What would cause this? Compromised password? Hacks into GoDaddy? What is the recourse?
[OP] here...

There were no 2fa alerts or any record of anomalous logins, so it's unlikely the password was compromised.

Even locking my domain from transfer wouldn't have stopped this from happening, the domain wasn't transferred: only the pointers to new DNS servers were changed.

This really smells like GoDaddy has bad programmers that introduced bugs in their infrastructure, or hackers poking around their back-end triggering stored procedures.

I'm not sure if it's 100% clear from the write up, but my domain was "seized" by GoDaddy's systems that host an insecure "Hosted by GoDaddy" welcome page. I didn't click on the "Buy This Domain" button, but it could have been spoofed to look like GoDaddy and actually taken me to some command and control server if this wasn't GoDaddy that performed the domain takeover.

Recourse? I called GoDaddy support and they were 700% confident their systems are perfect. I was told by the first support rep "I'm writing this down as caused by customer", so I told him "Well I'm marking this in my system as caused by GoDaddy" as we both laughed.

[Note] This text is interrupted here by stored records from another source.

/-- The `n`-th measurement channel of AIR reads a chain at a frequency with the decimation of a RAT, from its next output boundary on
(spec/03 R83; spec/10 R301, R310; log entry 144, DESIGN CHOICE). -/
def tuneAir (h n chain freq rat : Nat) (s : State) : State :=
  let inc := ncoInc freq ((hearthAt s h).rfc.lo.getD chain 0)
  modChannels h (fun xs => (xs.foldl (fun (a : Nat × List MeasCh) x =>
    if x.owner = 1 then (a.1 + 1, a.2 ++ [if a.1 = n then retune chain inc (ratK rat) s.tbu.clock x else x]) else (a.1, a.2 ++ [x])) (0, [])).2) s

/-- Lowest RAT of the tracked cells on a frequency. -/
def visitRat (s : State) (h freq : Nat) : Nat :=
  (((hearthAt s h).air.cells.filter fun e => e.2.tracked && e.2.freq == freq).map fun e => e.2.rat).min?.getD 0

/-- A visit goes on in the round: what is left of it, and the channel that it takes (spec/10 R310). -/
def startVisit (h : Nat) (v : VisitIn) (s : State) : State :=
  let left := visitsLeft s h
  let n := visitsNow s h
  tuneAir h n v.chain v.freq (visitRat s h v.freq) (modAir h (fun a => { a with
    round := if left.head? = some (v.freq, v.chain) then left.tail else left, visitAt := s.tbu.frameStart, visitN := n + 1 }) s)

/-- AIR_VISIT: every tracked cell on one frequency and chain is measured; the results of a visit whose correlator has failed its check
are discarded (spec/10 R310, R312, R313, R318, R326). -/
def execAirVisit (h : Nat) (x : VisitIn) (s : State) : Out :=
  .next <|
    let v := onlyDetectable x fun _ => visitCase s h x
    if !visitTaken s h v then s
    else
      let t := startVisit h v s
      if (hearthAt s h).air.visitBad then modAir h (fun a => { a with visitBad := false }) t
      else
        let t := each v.found (enterCell h true (visitCase s h v) v) (missCells h true v (fun _ => true) t)
        let t := passCell h v (retrack h t)
        each (v.lines.filter (lineStands t h v.chain))
          (fun l => reportStranger h l.sect l.branch false l.freq l.bin (lineLevel t h l)) t

/-- Whether a frequency lies on the raster of a RAT (spec/10 R302). -/
def onRaster (rat f : Nat) : Bool :=
  if rat = 0 then f % 10000 == 0
  else if 300000000 ≤ f then (f - 300000000) % 144000 == 0
  else [5000, 15000, 25000].any fun m => decide (m ≤ f) && (f - m) % 120000 == 0

/-- CASE and SSB_PERIOD of the first scan range, or implicit range of a tracked section, that visits a frequency on a chain for a RAT
(spec/10 R302, R320, R321). -/
def scanOf (s : State) (h : Nat) (v : VisitIn) (rat : Nat) : Option (Bool × Nat) :=
  let ranges := (hearthAt s h).air.ranges.filter fun r => r.enable && r.chain == v.chain && maskHas r.rats rat && decide (r.start ≤ v.freq)
    && decide (v.freq ≤ r.stop) && (if r.step = 0 then onRaster rat v.freq else (v.freq - r.start) % r.step == 0)
  let tracks := (List.range 8).filter fun i =>
    let x := secAt s h i
    x.air.trackEn && maskHas x.air.rats rat && onRaster rat v.freq && x.defn.any fun d =>
      maskHas d.branchMask v.chain && decide (2 * d.dlCentre ≤ 2 * v.freq + d.bandwidth) && decide (2 * v.freq ≤ 2 * d.dlCentre + d.bandwidth)
  (ranges.map (fun r => (r.caseC, r.ssbPeriod)) ++ tracks.map fun i => ((secAt s h i).air.caseC, (secAt s h i).air.ssbPeriod)).head?

/-- Ticks of a search dwell: 10 ms for LTE, SSB_PERIOD for NR (spec/10 R301, R320). -/
def dwellTicks (rat period : Nat) : Nat := if rat = 0 then 4800 else 9600 * 2 ^ period

/-- Whether a dwell searches for a RAT: a range visits its frequency, and it has lasted long enough (spec/10 R301, R302). -/
def scanVisits (s : State) (h : Nat) (v : VisitIn) (rat : Nat) : Bool :=
  (scanOf s h v rat).any fun r => decide (v.first + dwellTicks rat r.2 ≤ s.tbu.tick + 1)

/-- AIR_SCAN_DWELL: a dwell at a raster point ends, in channel frames that tracking leaves free, and its detections enter the cell
table; those of the frame source's cell go to the TBU (spec/10 R301, R302, R306, R310, R312, R326). -/
def execAirScanDwell (h : Nat) (x : DwellIn) (s : State) : Out :=
  .next <|
    let case (rat : Nat) : Bool := ((scanOf s h x rat).map (·.1)).getD true
    let v := onlyDetectable x case
    let rats := [0, 1, 2].filter (scanVisits s h v)
    if airHears s h v && !(hearthAt s h).air.starved && !rats.isEmpty then
      let t := tuneAir h ((hearthAt s h).air.channels - 1) v.chain v.freq (rats.headD 0) s
      if (hearthAt s h).air.visitBad then modAir h (fun a => { a with visitBad := false }) t
      else
        let t := missCells h false v (scanVisits s h v) t
        passCell h v (retrack h (each (v.found.filter fun r => scanVisits s h v r.rat) (fun r => enterCell h false (case r.rat) v r) t))
    else s

/-! ### Pattern watch -/

/-- DSP clock at which the frame that has ended began (spec/10 R315). -/
def endedFrame (s : State) : Nat := if s.tbu.inGap then s.tbu.frameStart else s.tbu.lastFrame

/-- What the intervals of a kind gave of a branch in the frame that has ended; U intervals count where no UL sample that entered a TX sum
was other than 0 (spec/10 R314). -/
def watchSums (s : State) (a : AirSec) (kind b : Nat) : List WatchSum :=
  a.sums.filter fun w => w.frame == endedFrame s && w.kind == kind && w.branch == b && w.n != 0
    && (kind != 1 || !a.sums.any fun v => v.kind == 1 && v.loud && v.since == w.since)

I called GoDaddy support a second time after I was partially convinced this was my fault and told them "Absolutely not, you guys messed up this needs to be escalated" as I gave the support representative a primer on the basics of how DNS works and why it broke for my domain (because he was clueless). Then emailed him a screenshot of my domain with "Parked by GoDaddy" written all over it because he didn't believe me.

So my recourse here is getting called an idiot by barely conscious GoDaddy support staff, posting this on HN to share the experience and getting called out again as an idiot for using GoDaddy (this is my first issue with them in 20 years). This has been happening to random GoDaddy customers for 4+ years and GoDaddy is so full of themselves they won't even open a support ticket to consider it might be their fault. I have no recourse except to transfer my domains to a responsible registrar.

Rule of thumb in dealing with domain and hosting vendors - always gauge how educated their support staff is. They should be at least slightly more educated than the average developer who admins their own stuff. And do judge based on website design - if their design looks like it'd would also be appropriate for selling quick ways to lose fat, you should know to stay away.
I’ve been very happy with Hover.com.

… and I’ve seen the same issue happen with many many domains registered with GoDaddy and NetWork Solutions. Avoid them. Either NAmeServers get reset or DNS entries vanish even though they are all there when you login to fix it.